→ EXERCISE PROMPT
Set down exactly the lines in the records below that run from the line with "(w.toNat % 16 = 6" to the line with "resultPort := t.resultPort, fIllegal", inclusive, and nothing more.

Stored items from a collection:
-- ==== Sys2Proof/Certificates/Slice0/Obligations.lean ====
section
/-! DEFINITION. The statements for the provers, each from the spec's numbered rules, and the words they share. -/

namespace Sys2Proof.Claim

open Sys2Proof Sys2Proof.Machine

/-- The bits each opcode's pattern of R112 marks 0, w[7:4] among them. -/
def reservedBits (op : Nat) : Word :=
  if op = 1 then 0xFF0000F0
  else if op = 3 then 0xFFFFFCF0
  else if op = 6 then 0xFFFFF8F0
  else if op = 7 then 0x000080F0
  else if op = 8 then 0xFFFF80F0
  else 0xFFFFFFF0

/-- R121: a word is illegal. -/
def IllegalWord (w : Word) : Prop :=
  11 ≤ w.toNat % 16 ∨ w &&& reservedBits (w.toNat % 16) ≠ 0 ∨
    ((w.toNat % 16 = 7 ∨ w.toNat % 16 = 8) ∧ w.toNat / 256 % 128 = 127) ∨
    (w.toNat % 16 = 6 ∧ w.toNat / 256 % 4 = 3)

/-- Issuing the word sets F_ILLEGAL and changes no other register and no queue, and places no result (R121, R306). What
becomes of a value still on the result port is left open here: `StepRunsIssuedCommand` says it. -/
def OnlyFaults (w : Word) : Prop :=
  ∀ (s : State) (rest : List Event), s.events = .host w :: rest →
    ∃ t, step s = .next t ∧ t = { s with events := rest, resultPort := t.resultPort, fIllegal := true } ∧
      (s.resultPort = none → t.resultPort = none)

/-- A word whose opcode is `op` and that has a bit set which the opcode's pattern marks 0 is illegal (R112, R121). -/
def ReservedBitsFault (op : Nat) : Prop :=
  ∀ w : Word, w.toNat % 16 = op → w &&& reservedBits op ≠ 0 → OnlyFaults w

/-- A frame row executes: the commit of R171 with this code, UNKNOWN = 0 and SHORT by this minimum, ERR = 0, PHASE = IDLE,
and nothing else. -/
def FrameCompletes (mk : Direction → List Byte → Instr) (code : Byte) (minimum : Nat) : Prop :=
  ∀ (dir : Direction) (payload : List Byte) (s : State), payload.length ≤ 255 →
    ∃ t, exec (mk dir payload) s = .next t ∧
      (∀ (i : Nat) (h : i < 127), t.rxFields[i] =
        if i < payload.length / 2 then payload.getD (2 * i + 1) 0 ++ payload.getD (2 * i) 0 else 0) ∧
      t = { s with
        rxFields := t.rxFields
        rxCode := code
        rxLen := BitVec.ofNat 8 payload.length
        rxDir := if dir = .request then 0x3C else 0x3E
        rxTail := if payload.length % 2 = 1 then payload.getD (payload.length - 1) 0 else 0
        odd := decide (payload.length % 2 = 1)
        unknown := false
        short := decide (payload.length / 2 < minimum)
        err := .ok
        phase := .idle }

/-- PHASE as a number (R32). -/
def phaseNumber (p : Phase) : Nat :=
  match p with
  | .idle => 0 | .hunt => 1 | .gotS => 2 | .gotM => 3 | .len => 4 | .code => 5 | .payload => 6 | .chk => 7

/-- ERR as a number (R300). -/
def errNumber (k : ErrKind) : Nat :=
  match k with
  | .ok => 0 | .checksumMismatch => 1 | .timeout => 2 | .malformedSequence => 3 | .streamUnavailable => 4
  | .lengthOverflow => 5

/-- CFG.ACCEPT as a number (R46). -/
def acceptNumber (a : AcceptMode) : Nat :=
  match a with
  | .any => 0 | .rsp => 1 | .req => 2

/-- CFG.ENCDIR as a number (R47). -/
def encdirNumber (d : Direction) : Nat := if d = .request then 0 else 1

/-- STATUS as a number, field by field at its bit position (R50). -/
def statusNumber (s : State) : Nat :=
  errNumber s.err + 2 ^ 4 * (decide (s.phase ≠ .idle)).toNat + 2 ^ 5 * s.unknown.toNat + 2 ^ 6 * s.short.toNat +
    2 ^ 7 * s.odd.toNat + 2 ^ 8 * s.fIllegal.toNat + 2 ^ 9 * s.fReentry.toNat + 2 ^ 10 * (decide (s.rxq = [])).toNat +
    2 ^ 11 * (decide (s.txq = [])).toNat + 2 ^ 16 * phaseNumber s.phase + 2 ^ 20 * acceptNumber s.cfgAccept +
    2 ^ 22 * encdirNumber s.cfgEncdir

/-- `b` is a direction byte that CFG.ACCEPT = `a` admits (R162). -/
def Admits (a : AcceptMode) (b : Byte) : Prop :=
  (a = .any ∧ (b = 0x3C ∨ b = 0x3E)) ∨ (a = .rsp ∧ b = 0x3E) ∨ (a = .req ∧ b = 0x3C)

/-- Every accepted marker in `bs` stands at its very end: no marker ends before the last byte. -/
def NoEarlierMarker (a : AcceptMode) (bs : List Byte) : Prop :=
  ∀ (u : List Byte) (x : Byte) (v : List Byte), bs = u ++ [0x24, 0x4D, x] ++ v → Admits a x → v = []

/-- No three consecutive bytes of `bs` are an accepted marker. -/
def NoMarker (a : AcceptMode) (bs : List Byte) : Prop :=
  ∀ (u : List Byte) (x : Byte) (v : List Byte), bs = u ++ [0x24, 0x4D, x] ++ v → ¬ Admits a x

/-- XOR of a byte list. -/
def xorAll (bs : List Byte) : Byte := bs.foldr (fun b c => b ^^^ c) 0

/-- The results and frame flags of `t` are those of `s` (R42). -/
def SameResults (s t : State) : Prop :=
  t.rxFields = s.rxFields ∧ t.rxCode = s.rxCode ∧ t.rxLen = s.rxLen ∧ t.rxDir = s.rxDir ∧ t.rxTail = s.rxTail ∧
    t.unknown = s.unknown ∧ t.short = s.short ∧ t.odd = s.odd

/-- The results of `t` are those of a committed frame with this direction byte, code and payload (R171). -/
def Committed (t : State) (dir code : Byte) (payload : List Byte) : Prop :=
  (∀ (i : Nat) (h : i < 127), t.rxFields[i] =
      if i < payload.length / 2 then payload.getD (2 * i + 1) 0 ++ payload.getD (2 * i) 0 else 0) ∧
    t.rxCode = code ∧ t.rxLen = BitVec.ofNat 8 payload.length ∧ t.rxDir = dir ∧
    t.rxTail = (if payload.length % 2 = 1 then payload.getD (payload.length - 1) 0 else 0) ∧
    t.odd = decide (payload.length % 2 = 1) ∧ t.unknown = !inCatalog code ∧
    t.short = decide (payload.length / 2 < minFields code)

/-- The state after `k` steps, if the machine runs that far. -/
def RunsTo (k : Nat) (s t : State) : Prop := Host.Core.run Sys2Proof.core k s = .next t

/-- What a decode leaves alone whatever its outcome (R42, R52, R178): every register a decoder step may not write. -/
def OutsideDecoderSame (s t : State) : Prop :=
  t.encFields = s.encFields ∧ t.fIllegal = s.fIllegal ∧ t.fReentry = s.fReentry ∧ t.cfgAccept = s.cfgAccept ∧
    t.cfgEncdir = s.cfgEncdir ∧ t.txq = s.txq

end Sys2Proof.Claim

open Sys2Proof Sys2Proof.Machine

/-! ## Encodings -/

/-- Every well-formed instruction, command or frame, decodes back from its encoding (R100, R110 to R113). -/
def Obligations.EncodedInstructionsDecode : Prop :=
  ∀ i : Instr, i.wellFormed = true → decode (encode i) = .ok i

/-- A word the command decoder takes is the encoding of the well-formed command it gives: one meaning per word (R123). -/
def Obligations.LegalWordsReencode : Prop :=
  ∀ (w : Word) (i : Instr), decodeCommand w = .ok i → i.wellFormed = true ∧ encode i = .command w

/-- A byte list the frame decoder takes is the encoding of the well-formed frame it gives (R100, R103). -/
def Obligations.DecodedFramesReencode : Prop :=
  ∀ (bs : List Byte) (i : Instr), decodeFrame bs = .ok i → i.wellFormed = true ∧ encode i = .frame bs

/-- R121: exactly the words of (a) to (d) are illegal, and an illegal word, BUSY or not, sets F_ILLEGAL and nothing else. -/
def Obligations.IllegalWordsOnlySetTheFault : Prop :=
  ∀ w : Word, ((∃ r, decodeCommand w = .error r) ↔ Claim.IllegalWord w) ∧ (Claim.IllegalWord w → Claim.OnlyFaults w)

/-- The words of R130's table decode to the commands they are written for, with every operand value (R112, R113). -/
def Obligations.AssembledLinesDecode : Prop :=
  (assemble .nop).map decodeCommand = some (.ok .nop) ∧
  (∀ code n : Nat, code ≤ 255 → n ≤ 255 → (assemble (.encode code n)).map decodeCommand =
    some (.ok (.encode (BitVec.ofNat 8 code) (BitVec.ofNat 8 n)))) ∧
  (assemble .decode).map decodeCommand = some (.ok .decode) ∧
  (∀ rx tx : Bool, (assemble (.flush rx tx)).map decodeCommand = some (.ok (.flush tx rx))) ∧
  (assemble .abort).map decodeCommand = some (.ok .abort) ∧
  (assemble .reset).map decodeCommand = some (.ok .reset) ∧
  (∀ (a : AcceptMode) (d : Direction), (assemble (.setcfg a d)).map decodeCommand =
    some (.ok (.setcfg (BitVec.ofNat 2 (Claim.acceptNumber a)) d))) ∧
  (∀ (i : Nat) (v : Int), i ≤ 126 → -32768 ≤ v → v ≤ 65535 → (assemble (.wfield i v)).map decodeCommand =
    some (.ok (.wfield (BitVec.ofNat 7 i) (BitVec.ofInt 16 v)))) ∧
  (∀ i : Nat, i ≤ 126 → (assemble (.rfield i)).map decodeCommand = some (.ok (.rfield (BitVec.ofNat 7 i)))) ∧
  (assemble .rstatus).map decodeCommand = some (.ok .rstatus) ∧
  (assemble .rinfo).map decodeCommand = some (.ok .rinfo)

/-- The assembler refuses `n` > 255, `idx` > 126 and `value` outside -32768..65535 (R130). -/
def Obligations.AssemblerRefusesOutOfRange : Prop :=
  (∀ code n : Nat, 255 < n → assemble (.encode code n) = none) ∧
  (∀ (i : Nat) (v : Int), 126 < i ∨ v < -32768 ∨ 65535 < v → assemble (.wfield i v) = none) ∧
  (∀ i : Nat, 126 < i → assemble (.rfield i) = none)

/-- Words and frames written out in spec/95_test_vectors.md decode to what stands beside them there. -/
def Obligations.SpecVectorsDecode : Prop :=
  decodeCommand 0x00006C01 = .ok (.encode 108 0) ∧
  decodeCommand 0x00FF6C01 = .ok (.encode 108 255) ∧
  decodeCommand 0x010E0207 = .ok (.wfield 2 270) ∧
  decodeCommand 0xFFCE0107 = .ok (.wfield 1 (-50)) ∧
  decodeCommand 0x00000303 = .ok (.flush true true) ∧
  decodeCommand 0x00000106 = .ok (.setcfg 1 .request) ∧
  decodeCommand 0x00000606 = .ok (.setcfg 2 .response) ∧
  decodeCommand 0x00000108 = .ok (.rfield 1) ∧
  decodeFrame [0x24, 0x4D, 0x3E, 0x06, 0x6C, 0x64, 0x00, 0xCE, 0xFF, 0x0E, 0x01, 0x30] =
    .ok (.mspAttitude .response [0x64, 0x00, 0xCE, 0xFF, 0x0E, 0x01]) ∧
  decodeFrame [0x24, 0x4D, 0x3C, 0x00, 0x44, 0x44] = .ok (.mspReboot .request [])

/-! ## The step -/

/-- Where the next event is a legal command word, the step is `exec` of the command on the state with the event taken and
the result port emptied; an illegal word sets F_ILLEGAL on that state. That a command is an event of a schedule and that
its issue empties the result port are the model's own (log entries 1 and 4). -/
def Obligations.StepRunsIssuedCommand : Prop :=
  ∀ (s : State) (w : Word) (rest : List Event), s.events = .host w :: rest →
    (∀ i : Instr, decodeCommand w = .ok i → step s = exec i { s with events := rest, resultPort := none }) ∧
    (∀ r : Reject, decodeCommand w = .error r →
      step s = .next { s with events := rest, resultPort := none, fIllegal := true })

/-- Where the next event is a DECODER step in phase CHK, the item is the checksum byte the decoder expects, and the received
registers spell the encoding of a frame row, the step is `exec` of that row on the state with the event and the item
taken. That a frame row is executed at this point is the model's reading (log entry 5). -/
def Obligations.StepRunsReceivedFrame : Prop :=
  ∀ (s : State) (b : Byte) (q : List RxItem) (rest : List Event) (i : Instr),
    s.events = .decoder :: rest → s.phase = .chk → s.rxq = .byte b :: q → b = s.decCsum →
    decode (.frame (wireFrame s.decDir s.decCode s.decPayload)) = .ok i →
    step s = exec i { s with events := rest, rxq := q }

/-- The schedule is the model's own field and these are its own choices: with nothing scheduled the state is held (log
entries 1 and 2), and RESET leaves the schedule alone (log entry 13). -/
def Obligations.ScheduleConventions : Prop :=
  (∀ s : State, s.events = [] → step s = .next s) ∧
  (∀ s : State, exec .reset s = .next { State.reset with events := s.events })

/-! ## Reset -/

/-- R340: what ResetState() leaves, register by register. -/
def Obligations.ResetStateValues : Prop :=
  State.reset.phase = .idle ∧ State.reset.decLen = 0x00 ∧ State.reset.decCode = 0x00 ∧ State.reset.decDir = 0x00 ∧
  State.reset.decCnt = 0x00 ∧ State.reset.decCsum = 0x00 ∧ (∀ a, a < 255 → State.reset.decBuf.read a = 0x00) ∧
  (∀ (i : Nat) (h : i < 127), State.reset.encFields[i] = 0x0000 ∧ State.reset.rxFields[i] = 0x0000) ∧
  State.reset.rxCode = 0x00 ∧ State.reset.rxLen = 0x00 ∧ State.reset.rxDir = 0x00 ∧ State.reset.rxTail = 0x00 ∧
  State.reset.err = .ok ∧ State.reset.unknown = false ∧ State.reset.short = false ∧ State.reset.odd = false ∧
  State.reset.fIllegal = false ∧ State.reset.fReentry = false ∧ State.reset.cfgAccept = .any ∧
  State.reset.cfgEncdir = .request ∧ State.reset.rxq = [] ∧ State.reset.txq = [] ∧ State.reset.resultPort = none ∧
  State.reset.statusWord = 0x00000C00 ∧ State.reset.infoWord = 0x00000000

/-- R264: RESET, BUSY or not, leaves the reset state (of the schedule, the model's own field, this says nothing); a word with
its opcode and any other bit set does not reset. -/
def Obligations.ResetCommandResets : Prop :=
  decodeCommand 0x00000005 = .ok .reset ∧
  (∀ s : State, ∃ t, exec .reset s = .next t ∧ { t with events := [] } = State.reset) ∧
  State.reset.statusWord = 0x00000C00 ∧ Claim.ReservedBitsFault 5

/-! ## Commands -/

/-- R261: NOP changes nothing; a word with its opcode and any other bit set only faults. -/
def Obligations.NopDoesNothing : Prop :=
  decodeCommand 0x00000000 = .ok .nop ∧ (∀ s : State, exec .nop s = .next s) ∧ Claim.ReservedBitsFault 0

/-- R142: ENCODE's three outcomes, its word, and its illegal words. -/
def Obligations.EncodeQueuesFrameOrRefuses : Prop :=
  ∀ (code n : Byte) (s : State),
    decodeCommand (n.setWidth 32 <<< 16 ||| code.setWidth 32 <<< 8 ||| 0x1) = .ok (.encode code n) ∧
    Claim.ReservedBitsFault 1 ∧
    (s.phase ≠ .idle → exec (.encode code n) s = .next { s with fReentry := true }) ∧
    (s.phase = .idle → 127 < n.toNat → exec (.encode code n) s = .next { s with err := .lengthOverflow }) ∧
    (s.phase = .idle → n.toNat ≤ 127 → exec (.encode code n) s = .next { s with
      txq := s.txq ++ frameOfFields (if s.cfgEncdir = .request then 0x3C else 0x3E) code (s.encFields.toList.take n.toNat)
      err := .ok })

→ EXERCISE RESPONSE
    (w.toNat % 16 = 6 ∧ w.toNat / 256 % 4 = 3)

/-- Issuing the word sets F_ILLEGAL and changes no other register and no queue, and places no result (R121, R306). What
becomes of a value still on the result port is left open here: `StepRunsIssuedCommand` says it. -/
def OnlyFaults (w : Word) : Prop :=
  ∀ (s : State) (rest : List Event), s.events = .host w :: rest →
    ∃ t, step s = .next t ∧ t = { s with events := rest, resultPort := t.resultPort, fIllegal := true } ∧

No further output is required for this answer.